Russia’s interests include:

  • US military resources being bogged down in Afghanistan, possibly including a breakdown of the February 29, 2020 US-Taliban withdrawal deal, to deflect attention from great power competition
  • The Kremlin’s under-siege narrative in domestic politics could be reinforced by another round of US sanctions, if they were to be triggered by the intelligence on Afghanistan
  • Nevertheless, Russia’s Central Asian allies see the Taliban as a major threat, and it holds the status of a banned terrorist organization in Russia
  • Seeking revenge for the US role in Soviet-era casualties could be one of several GRU institutional interests without approval from Putin

According to NYT, US officials are uncertain about how high in the Russian government the covert operation was authorized and what is its aim.

  • From 1979 to 1989, the Soviet Union waged a debilitating war in Afghanistan, with Mujahideen guerillas then backed by the US. Moscow had close contacts with the Northern Alliance during the 1990s and after the 9/11 attacks.
  • Russia was initially a key partner for US military operations in Afghanistan. In 2009, with President Medvedev’s offer, the Northern Distribution Network was activated, allowing the US military to transport supplies and troops through Russian airspace to bases in Uzbekistan and Kyrgyzstan on the way to Afghanistan. NATO could use the NDN for 4,500 flights per year, offsetting its dependence on Pakistan. From 2012 to 2015, an air hub in Ulyanovsk was opened to Afghanistan-bound NATO supplies.
  • Russia has politically engaged both the Taliban and the Afghan government, viewing the country through a security prism and the containment of ISIS as the highest priority. Openly, it provided arms only to the government.
  • Russia never supported the NATO Resolute Support mission launched in 2015. As the Afghan government’s control of the country waned, Russian influence has increased. In 2017, US military officials began accusing Russia of providing support for the Taliban:
    • In 2018, Resolute Support’s Commander John Nicholson called them out in a BBC exclusive, describing Russian weapons left behind after exercises in Tajikistan and smuggled into Afghanistan. According to Afghan sources, this included night vision goggles and small arms.
    • US officials also disapproved of Russian parallel talks with the Taliban apart from those run by US Special Envoy Zalmay Khalilzad.
      • The US engaged in peace talks with the Taliban from 2018 to February 29, 2020, when a deal was reached that detailed a timeline for US withdrawal of troops from Afghanistan, agreement for intra-Afghan talks between the Afghan government and the Taliban, and agreement by the Taliban not to launch attacks on the US from Afghanistan
        • Intra-Afghan talks have been agreed upon by both sides, but a date has yet to be set

The Cipher Brief tapped Cipher Brief Expert and former Senior Member of the British Foreign Office Nick Fishwick, Founder and President of the Institute for the Study of War (ISW) Dr. Kimberly Kagan, and Cipher Brief Expert and former Russia specialist and Senior CIA Officer Steven Hall to provide perspective on the issue.

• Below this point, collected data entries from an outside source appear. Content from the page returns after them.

-- ==== Sys2Proof/Machine/Skip.lean ====
section
/-!
DEFINITION. The skip engines (R540 to R580): hand-overs and their checks, units, credit, completion, halts and retries, and
what adit generations and function resets do to transfers.
-/
namespace Sys2Proof.Machine

def State.chan (s : State) (n : Nat) : SkpChannel := s.skp.get SkpChannel.reset n
def State.setChan (s : State) (n : Nat) (x : SkpChannel) : State := { s with skp := s.skp.set SkpChannel.reset n x }
/-- Change channel `n`. -/
def State.modChan (s : State) (n : Nat) (f : SkpChannel → SkpChannel) : State := s.setChan n (f (s.chan n))

def skIdle : Nat := 0
def skActive : Nat := 1
def skHalted : Nat := 2

def State.skState (s : State) (n : Nat) : Nat := s.fld (F.SKP_CH_STAT.STATE n)
/-- The owner of a channel, and so the function it acts as (R541, R543). -/
def State.skOwner (s : State) (n : Nat) : Nat := s.fld (F.SKP_CH_CTL.OWNER n)
/-- Is a transfer moving on channel `n`? -/
def State.skMoving (s : State) (n : Nat) : Bool := s.skState n = skActive && !(s.chan n).ended
/-- Do the skip engines run? -/
def State.skRuns (s : State) : Bool := s.pwr.pllLocked && s.domainOn 9 && s.mode != .off

/-! ### Addresses of the active set (R545, R546) -/

/-- First byte of row `r` of the source. -/
def State.skSrcRow (s : State) (n r : Nat) : Int :=
  (s.fld (F.SKP_CH_A_SRC.ADDR n) : Int) + r * signedOf 32 (s.fld (F.SKP_CH_A_STRIDE.SRC_STRIDE n))
/-- First byte of row `r` of the destination. -/
def State.skDstRow (s : State) (n r : Nat) : Int :=
  (s.fld (F.SKP_CH_A_DST.ADDR n) : Int) + r * signedOf 32 (s.fld (F.SKP_CH_A_STRIDE.DST_STRIDE n))
def State.skRows (s : State) (n : Nat) : Nat := s.fld (F.SKP_CH_A_SIZE.ROWS n)
def State.skRowBytes (s : State) (n : Nat) : Nat := s.fld (F.SKP_CH_A_SIZE.ROW_BYTES n)
/-- Address of the completion record. -/
def State.skCpl (s : State) (n : Nat) : Nat := s.fld (F.SKP_CH_A_CPL.ADDR n) * 32

/-- The area that holds all of `len` bytes from `a` (R38), or 0. -/
def State.areaRange (s : State) (a : Int) (len : Nat) : Nat :=
  if a < 0 then 0
  else
    let x := a.toNat
    if s.areaOf x = s.areaOf (x + len - 1) then s.areaOf x else 0

/-- Does the moving transfer of channel `n` touch the host window with its data? -/
def State.skHostSrc (s : State) (n : Nat) : Bool := s.areaRange (s.skSrcRow n 0) 1 = 3
def State.skHostDst (s : State) (n : Nat) : Bool := s.areaRange (s.skDstRow n 0) 1 = 3

/-! ### Credit (R564) -/

/-- RATE in force. -/
def rateOf (raw : Nat) : Nat := if raw = 0 then 1 else if 256 < raw then 256 else raw

/-- Quarter bytes that the credit lacks to its cap now. -/
def State.skSpent (s : State) (n : Nat) : Nat :=
  let x := s.chan n
  x.spent - (s.time.cyc - x.spentCyc) * rateOf (s.fld (F.SKP_CH_CTL.RATE n))

/-- The credit in quarter bytes. -/
def State.skCredit (s : State) (n : Nat) : Nat := s.fld (F.SKP_CH_BURST.BURST n) * 4 - s.skSpent n

/-- Bring the credit up to date, so that RATE may change. -/
def State.skSettle (s : State) (n : Nat) : State :=
  let d := s.skSpent n
  s.modChan n (fun x => { x with spent := d, spentCyc := if d = 0 then 0 else s.time.cyc })

/-- Charge `bytes` to the credit. -/
def State.skCharge (s : State) (n bytes : Nat) : State :=
  let d := s.skSpent n + bytes * 4
  s.modChan n (fun x => { x with spent := d, spentCyc := if d = 0 then 0 else s.time.cyc })

/-- A write of SKP_CHn_BURST: the credit stays, up to the new cap. -/
def State.skBurstWrite (s : State) (n v : Nat) : State :=
  let b := if v < 256 then 256 else if 65536 < v then 65536 else v
  let credit := s.skCredit n
  let d := b * 4 - credit
  (s.setFld (F.SKP_CH_BURST.BURST n) b).modChan n (fun x => { x with spent := d, spentCyc := if d = 0 then 0 else s.time.cyc })

/-! ### Records and halts (R556, R557, R568, R570) -/

/-- Why the host window is closed to a channel's owner, as a halt code (R622); 0 when it is open at `pa`. -/
def State.skClosed (s : State) (n pa : Nat) : Nat :=
  let f := s.skOwner n
  if !(s.hostBlocked f (hostOffset pa)) then 0
  else if s.frozen f then 5
  else if (s.fn f).resetting then 6
  else if !(s.domainOn 5) then 7
  else 4

/-- Write the completion record with a status, and send the message (R556, R557). -/
def State.skRecord (s : State) (n status : Nat) (msg : Bool) : State :=
  let st := s.stamp (0x400 + n)
  let dw1 := s.source (0x400 + n) * 2 ^ 40 + status * 2 ^ 32 + s.fld (F.SKP_CH_A_OPT.TAG n) * 2 ^ 16
  let dw2 := s.fld (F.SKP_CH_HANDOVER_COUNT.COUNT n) * 2 ^ 32 + s.fld (F.SKP_CH_REM.ROWS_DONE n)
  let body := bytesLE 8 st.1 ++ bytesLE 8 dw1 ++ bytesLE 8 dw2 ++ bytesLE 8 (s.chan n).bytes
  let at_ := s.skCpl n
  let s1 := if !(s.flag (F.SKP_CH_A_OPT.CPL_EN n)) then s
    else if s.areaOf at_ = 3 then st.2.hostWrite (s.skOwner n) (hostOffset at_) body false
    else if st.2.dramReach at_ 32 then st.2.dmaWriteBy (0x400 + n) at_ body
    else s
  if msg && s.flag (F.SKP_CH_A_OPT.MSIX_EN n) then s1.sendMsix (s.skOwner n) (s.fld (F.SKP_CH_A_OPT.MSIX_VEC n)) else s1

/-- Channel `n` halts with a code at an address (R570); the engine forgets the units in flight. -/
def State.skHalt (s : State) (n code addr : Nat) : State :=
  let s1 := (((s.setFld (F.SKP_CH_STAT.STATE n) skHalted).raise (F.SKP_CH_STAT.HALT n)).setFld (F.SKP_CH_STAT.ERR n) code).setFld
    (F.SKP_CH_ERR_ADDR.ADDR n) addr
  let s2 := s1.modChan n (fun x => { x with units := [], ended := false })
  if 1 ≤ code && code ≤ 7 then
    (s2.count F.SKP_COUNTS.HALTS 1).log (0x400 + n) 0x30 0 0 (addr % 2 ^ 48) (unitDw3 n (code * 2 ^ 40))
  else s2

/-- A transfer that has moved data halts: its record and message follow, except where the halt closes the host path (R557,
R574, R576). -/
def State.skStop (s : State) (n code addr : Nat) : State :=
  let s1 := s.skHalt n code addr
  if code = 8 then s1
  else if code = 5 || code = 6 then
    (if s.areaOf (s.skCpl n) = 3 then s1 else s1.skRecord n code false)
  else s1.skRecord n code true

/-! ### Units and their reads (R548, R549) -/

/-- The source address of a unit. -/
def State.skUnitSrc (s : State) (n : Nat) (u : SkpUnit) : Nat := (s.skSrcRow n u.row + u.first).toNat
/-- The destination address of a unit. -/
def State.skUnitDst (s : State) (n : Nat) (u : SkpUnit) : Nat := (s.skDstRow n u.row + u.first).toNat

/-- The pieces of a host source: a read never crosses a 4 KiB boundary nor exceeds Max_Read_Request_Size, `size` (R607); `k` bounds them. -/
def hostPieces (size pa len k : Nat) : List HostPart :=
  match k with
  | 0 => []
  | j + 1 =>
    if len = 0 then []
    else
      let page := 4096 - pa % 4096
      let m := if len ≤ size then len else size
      let n := if m ≤ page then m else page
      ⟨pa, n, none, none, none⟩ :: hostPieces size (pa + n) (len - n) j

/-- The reads of a unit of `len` bytes from the host address `pa`. -/
def State.skPieces (s : State) (pa len : Nat) : List HostPart := hostPieces (128 * 2 ^ (s.fn 0).mrrs) pa len 8

/-- The unit meets an error: a retried cause waits 10 µs, the others and the last are for the halt (R568, R569). -/
def State.skError (s : State) (n code : Nat) (u : SkpUnit) : SkpUnit :=
  if (code = 3 || code = 4) && decide (u.retries < s.fld (F.SKP_CH_CTL.RETRY_MAX n)) then
    { u with parts := s.skPieces (s.skUnitSrc n u) (if s.skHostSrc n then u.len else 0), data := none, fail := none,
             waitUs := some s.time.us }
  else { u with fail := some code, data := none }

/-- Is a piece still to be asked for? -/
def HostPart.unsent (p : HostPart) : Bool := p.tag.isNone && p.data.isNone

/-- Has a unit a read still to be issued? -/
def SkpUnit.unsent (u : SkpUnit) : Bool :=
  u.waitUs.isNone && u.fail.isNone && u.data.isNone && u.parts.any HostPart.unsent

We asked each for their insights and began by asking Nick Fishwick how he views the allegation that the Russians were paying bounties to the Taliban.

Nick Fishwick, Former Senior Member, British Foreign Office

If this is true, which I don’t know, it would be disappointing but not surprising. Even when I was in Afghanistan over a decade ago, I was struck by the unhelpfulness of the Russians. They had no interest in helping us to bring stability to Afghanistan. It was all about schadenfreude. Since then, the Skripal affair has brought the modern role of the GRU into the spotlight- they are clearly ready to do very nasty things on the margins. I can only assume that this is in line with the modern Putin axiom that anything bad for the US has to be good for Russia. The Russians have legitimate influence in Afghanistan, especially with some in the north of the country, but are choosing not to use it constructively.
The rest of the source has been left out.